In this guide, we will learn how to deploy a Kafka Streams application on a Kubernetes cluster. We will deploy both Kafka itself and a Kafka Streams application using Kubernetes manifests and Helm charts.
First, we need to deploy Kafka on our Kubernetes cluster. The easiest way to deploy Kafka is by using Helm charts.
We will use the Bitnami Kafka Helm chart to deploy Kafka:
# Add Bitnami Helm repository
helm repo add bitnami https://charts.bitnami.com/bitnami
# Update Helm repositories
helm repo update
# Install Kafka
helm install kafka bitnami/kafka --set replicaCount=1 --set zookeeper.replicaCount=1
This command installs a single-node Kafka and Zookeeper setup on the Kubernetes cluster.
We will now deploy the Kafka Streams application (similar to the ETL example) on Kubernetes using a Docker container and Kubernetes manifests.
Create a Dockerfile
to package the Kafka Streams application:
# Dockerfile for Kafka Streams Application
FROM openjdk:17-jdk-slim
COPY target/kafka-streams-etl.jar /app/kafka-streams-etl.jar
WORKDIR /app
CMD ["java", "-jar", "kafka-streams-etl.jar"]
Build the Docker image:
# Build the Docker image
docker build -t yourusername/kafka-streams-etl:latest .
Push the image to a container registry (e.g., Docker Hub or another registry):
# Push the image to Docker Hub
docker push yourusername/kafka-streams-etl:latest
Now, create a Kubernetes deployment and service YAML file for the Kafka Streams application:
---
apiVersion: apps/v1
kind: Deployment
metadata:
name: kafka-streams-etl
labels:
app: kafka-streams-etl
spec:
replicas: 1
selector:
matchLabels:
app: kafka-streams-etl
template:
metadata:
labels:
app: kafka-streams-etl
spec:
containers:
- name: kafka-streams-etl
image: yourusername/kafka-streams-etl:latest
imagePullPolicy: Always
ports:
- containerPort: 8080
env:
- name: KAFKA_BROKER
value: "kafka:9092"
- name: INPUT_TOPIC
value: "input-topic"
- name: OUTPUT_TOPIC
value: "output-topic"
---
apiVersion: v1
kind: Service
metadata:
name: kafka-streams-etl
spec:
selector:
app: kafka-streams-etl
ports:
- protocol: TCP
port: 8080
targetPort: 8080
Apply the Kubernetes manifests to deploy the Kafka Streams application:
# Apply the Kafka Streams application deployment
kubectl apply -f kafka-streams-deployment.yaml
This will create a pod that runs your Kafka Streams application and a service to expose it.

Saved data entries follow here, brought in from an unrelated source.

-- ==== Sys2Proof/Machine/RegWrite.lean ====
section
/-! DEFINITION. A write of a register: field by field by type (R8, R491), with what the register tables give the fields
that act; the register write command (R8 to R12). -/

namespace Sys2Proof.Machine

/-! ### Enables and other fields that act when written (the register rules of each chapter) -/

/-- A field whose write acts: its place, and what the old and the new bit do. -/
abbrev Act := FieldRef × (Bool → Bool → State → State)

/-- A bit that acts when it changes. -/
def onChange (f : Bool → State → State) : Bool → Bool → State → State := fun old new s => if old = new then s else f new s

/-- ARM of TB_SYNC_CFG (R419): a write of 1 is ignored while the step generator or a timer runs; a write of 0 disarms. -/
def State.syncArm (s : State) (on : Bool) : State :=
  if on then s.takenIf Reg.TB_SYNC_CFG (!s.stepOn && !s.anyTimer) fun s => s.fon Reg.TB_SYNC_CFG_ARM
  else (s.foff Reg.TB_SYNC_CFG_ARM).onTb fun b => { b with loadAt := none }

/-- TILE_CTL.EN (R223): 1 enables, 0 performs a tile reset. -/
def State.tileEn (s : State) (t : Nat) (on : Bool) : State :=
  if on then (s.fon (Reg.TILE_CTL_EN t)).tileShow t else s.tileReset t

/-- MESH_CTL.JOB (R313, R314, R326): entries on a link that is UP return from their alternates when no job runs, and a link that
retrained by itself during the last one carries mesh cells again. -/
def State.jobWrite (s : State) (on : Bool) : State :=
  let s := s.fflag Reg.MESH_CTL_JOB on
  (forN 12 (fun k s => s.onLink k fun x => { x with bench := false }) s).altUpdate

/-- DDR_CTL.EN := 0: the channel serves no more; requests it held are answered as by a disabled channel (R411, R414). -/
def State.ddrDisable (s : State) (c : Nat) : State :=
  ((((s.foff (Reg.DDR_CTL_EN c)).foff (Reg.DDR_STATUS_TRAINED c)).foff (Reg.DDR_STATUS_RETRAINING c)).foff (Reg.DDR_STATUS_WAITING c)).ddrDrain c

/-- The fields of the register at o that act, in the order in which they act. A write of ING_CTL that sets EN and TAP_EN runs EN's checks
with the TAP_EN before the write, then judges TAP_EN (R86; DESIGN CHOICE, log entry 77). -/
def actsAt (o : Nat) : List Act :=
  let i := o % 0x10000
  let b := o / 0x10000
  if o = Reg.AON_TWIN_CTL then [(Reg.AON_TWIN_CTL_EN, onChange fun on s => if on then s.twinEnable else (s.foff Reg.AON_TWIN_CTL_EN).digestStop)]
  else if o = Reg.INST_CTL then [(Reg.INST_CTL_SERVICE, onChange fun on s => s.serviceWrite on)]
  else if o = Reg.FLT_WDOG then
    [(Reg.FLT_WDOG_EN, onChange fun on s => (s.fflag Reg.FLT_WDOG_EN on).iff on fun s => s.onAon fun a => { a with wdogAt := s.time })]
  else if o = Reg.TB_SYNC_CFG then [(Reg.TB_SYNC_CFG_ARM, onChange fun on s => s.syncArm on)]
  else if o = Reg.TB_STEP_CTL then [(Reg.TB_STEP_CTL_EN, fun old on s => if on then s.stepEnable else if old then s.stepStop else s)]
  else if b = 5 then
    let k := (i - 0x1000) / 0x40
    if 0x1000 ≤ i ∧ i % 0x40 = 0 then [(Reg.TMR_CTL_EN k, fun _ on s => if on then s.timerEnable k else s.timerReset k)] else []
  else if b = 6 then
    let k := (i - 0x100) / 8
    if 0x100 ≤ i ∧ i % 8 = 0 then [(Reg.PWR_ISL_CTL_OFF k, onChange fun on s => s.islandSetOff k on)] else []
  else if 0x10 ≤ b ∧ b < 0x30 then
    let k := b - 0x10
    if i = 0 then
      [(Reg.ING_CTL_EN k, onChange fun on s => if on then s.streamEnable k else s.streamDisable k),
       (Reg.ING_CTL_TAP_EN k, onChange fun on s => s.tapEnable k on)]
    else if i = 0xA010 then [(Reg.ING_BR_CTL_EN k, onChange fun on s => (s.fflag (Reg.ING_BR_CTL_EN k) on).bridgeReset k)]
    else if i = 0xA024 then
      [(Reg.ING_CTX_CTL_EN k, onChange fun on s => (s.fflag (Reg.ING_CTX_CTL_EN k) on).iff on fun s => s.joinEnds 2 k)]
    else if i = 0xA040 ∨ i = 0xA060 then
      let u := (i - 0xA040) / 0x20
      [(Reg.ING_KV_CFG_EN k u, onChange fun on s => if on then s.fon (Reg.ING_KV_CFG_EN k u) else s.kvDisable k u)]
    else []
  else if 0x40 ≤ b ∧ b < 0x440 then
    (if i = 0 then [(Reg.NC_CTL_EN (b - 0x40), onChange fun on s => if on then s.coreEnable (b - 0x40) else s.ncDisable (b - 0x40))] else [])
  else if 0x500 ≤ b ∧ b < 0x540 then
    let t := b - 0x500
    if i = 0 then [(Reg.TILE_CTL_EN t, fun old on s => if old && on then s else s.tileEn t on)]
    else if i = 0x8000 ∨ i = 0x9000 then
      let q := 2 * t + (i - 0x8000) / 0x1000
      [(Reg.SEQ_CTL_RUN q, fun _ on s => if on then s.seqRun q else s.seqReset q)]
    else if i = 0x8300 ∨ i = 0x9300 then
      let q := 2 * t + (i - 0x8000) / 0x1000
      [(Reg.SYNC_CTL_FROZEN q, onChange fun on s => if on then s.fon (Reg.SYNC_CTL_FROZEN q) else s.unfreeze q)]
    else []
  else if o = Reg.MESH_CTL then [(Reg.MESH_CTL_JOB, onChange fun on s => s.jobWrite on)]
  else if 0x700 ≤ b ∧ b < 0x708 then
    let c := b - 0x700
    if i = 0 then [(Reg.DDR_CTL_EN c, onChange fun on s => if on then s.ddrEnable c else s.ddrDisable c)] else []
  else if 0x710 ≤ b ∧ b < 0x71C then
    let k := b - 0x710
    if i = 0 then [(Reg.IBL_CTL_EN k, onChange fun on s => if on then s.linkEnable k else s.linkDisable k)] else []
  else if 0x750 ≤ b ∧ b < 0x758 ∧ i = 0x300 then
    let q := 128 + (b - 0x750)
    [(Reg.SYNC_CTL_FROZEN q, onChange fun on s => if on then s.fon (Reg.SYNC_CTL_FROZEN q) else s.unfreeze q)]
  else []

/-- The acting fields take a written value in order. -/
def State.runActs (s : State) (v : Word) : List Act → State
  | [] => s
  | a :: r => State.runActs (a.2 (s.fbit a.1) (decide (wordGet v a.1.hi a.1.lo ≠ 0)) s) v r

/-! ### Command fields -/

/-- The writes of 1 to the register at o that command something, beside its other fields (the register rules of each
chapter). Whether the twin is ARMED is what the partner says: a write of SWAP takes that from a free value. -/
def State.commands (s : State) (m : Master) (o : Nat) (v : Word) : State :=
  let i := o % 0x10000
  let b := o / 0x10000
  let on (k : Nat) : Bool := bit v.toNat k
  if o = Reg.CHR_CMD then s.chrOp m (wordGet v 31 28)
  else if o = Reg.AON_TWIN_CTL then s.iff (on 30) fun s => s.drawn.swapRequest (decide (s.freeVal 1 = 1))
  else if o = Reg.INST_CTL then s.iff (on 30) fun s => s.cocoonStart
  else if o = Reg.FLT_REC_STATUS then s.iff (on 30) fun s => s.faultClear
  else if o = Reg.FLT_CTL then s.iff (on 31) fun s => s.inject (wordGet v 4 0)
  else if o = Reg.FLT_WDOG_KICK then s.wdogKick (wordGet v 7 0)
  else if b = 6 then s.iff (decide (0x100 ≤ i) && decide (i % 8 = 0) && on 29) fun s => s.wakeIsland ((i - 0x100) / 8) 6
  else if 0x10 ≤ b ∧ b < 0x30 then
    let k := b - 0x10
    if i = 0xA028 then s.onTok k fun t => { t with ctxLo := v }
    else if i = 0xA02C then s.ctxPush k v
    else if i = 0xA050 ∨ i = 0xA070 then s.kvOp k ((i - 0xA050) / 0x20) (wordGet v 31 28) (wordGet v 7 0)
    else s
  else if 0x40 ≤ b ∧ b < 0x440 then s.iff (decide (i = 0x380) && on 28) fun s => s.recvIdle (b - 0x40)
  else if 0x500 ≤ b ∧ b < 0x540 ∧ 0x8000 ≤ i then
    let q := 2 * (b - 0x500) + (i - 0x8000) / 0x1000
    if i % 0x1000 = 0xF40 then s.iff (on 28) fun s => s.recvIdle (1024 + q)
    else if i % 0x1000 = 0x300 then s.iff (on 30) fun s => s.adopt q
    else s
  else if 0x700 ≤ b ∧ b < 0x708 then s.iff (decide (i = 0) && on 30) fun s => s.ddrRetrainWrite (b - 0x700)
  else if 0x710 ≤ b ∧ b < 0x71C then s.iff (decide (i = 0) && on 17) fun s => s.linkRetrainRequest (b - 0x710)
  else if 0x7201000 ≤ o ∧ o < 0x7201100 then
    let k := (o - 0x7201000) / 8
    if o % 8 = 0 then s.onTok k fun t => { t with postLo := v } else s.rqPost k ((s.tok k).postLo.toNat + v.toNat * 2 ^ 32)
  else if 0x750 ≤ b ∧ b < 0x758 ∧ i = 0x300 then s.iff (on 30) fun s => s.adopt (128 + (b - 0x750))
  else s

Check if the Kafka Streams application is running by listing the pods:
# List running pods
kubectl get pods
You should see a pod named kafka-streams-etl
in the list. You can check the logs of the Kafka Streams application using:
# View logs of Kafka Streams application
kubectl logs kafka-streams-etl
You can produce messages to the Kafka topic using Kafka console producer:
# Produce messages to Kafka topic
kubectl exec -it $(kubectl get pods | grep kafka | awk '{print $1}') -- kafka-console-producer.sh --broker-list kafka:9092 --topic input-topic
> message1
> message2
Then, consume messages from the output topic:
# Consume messages from Kafka output topic
kubectl exec -it $(kubectl get pods | grep kafka | awk '{print $1}') -- kafka-console-consumer.sh --bootstrap-server kafka:9092 --topic output-topic --from-beginning
In this guide, we learned how to deploy a Kafka Streams application on a Kubernetes cluster. We used Helm to install Kafka and Kubernetes manifests to deploy our Kafka Streams ETL pipeline. This setup allows for scalable, resilient, real-time data streaming and transformation in a cloud-native environment.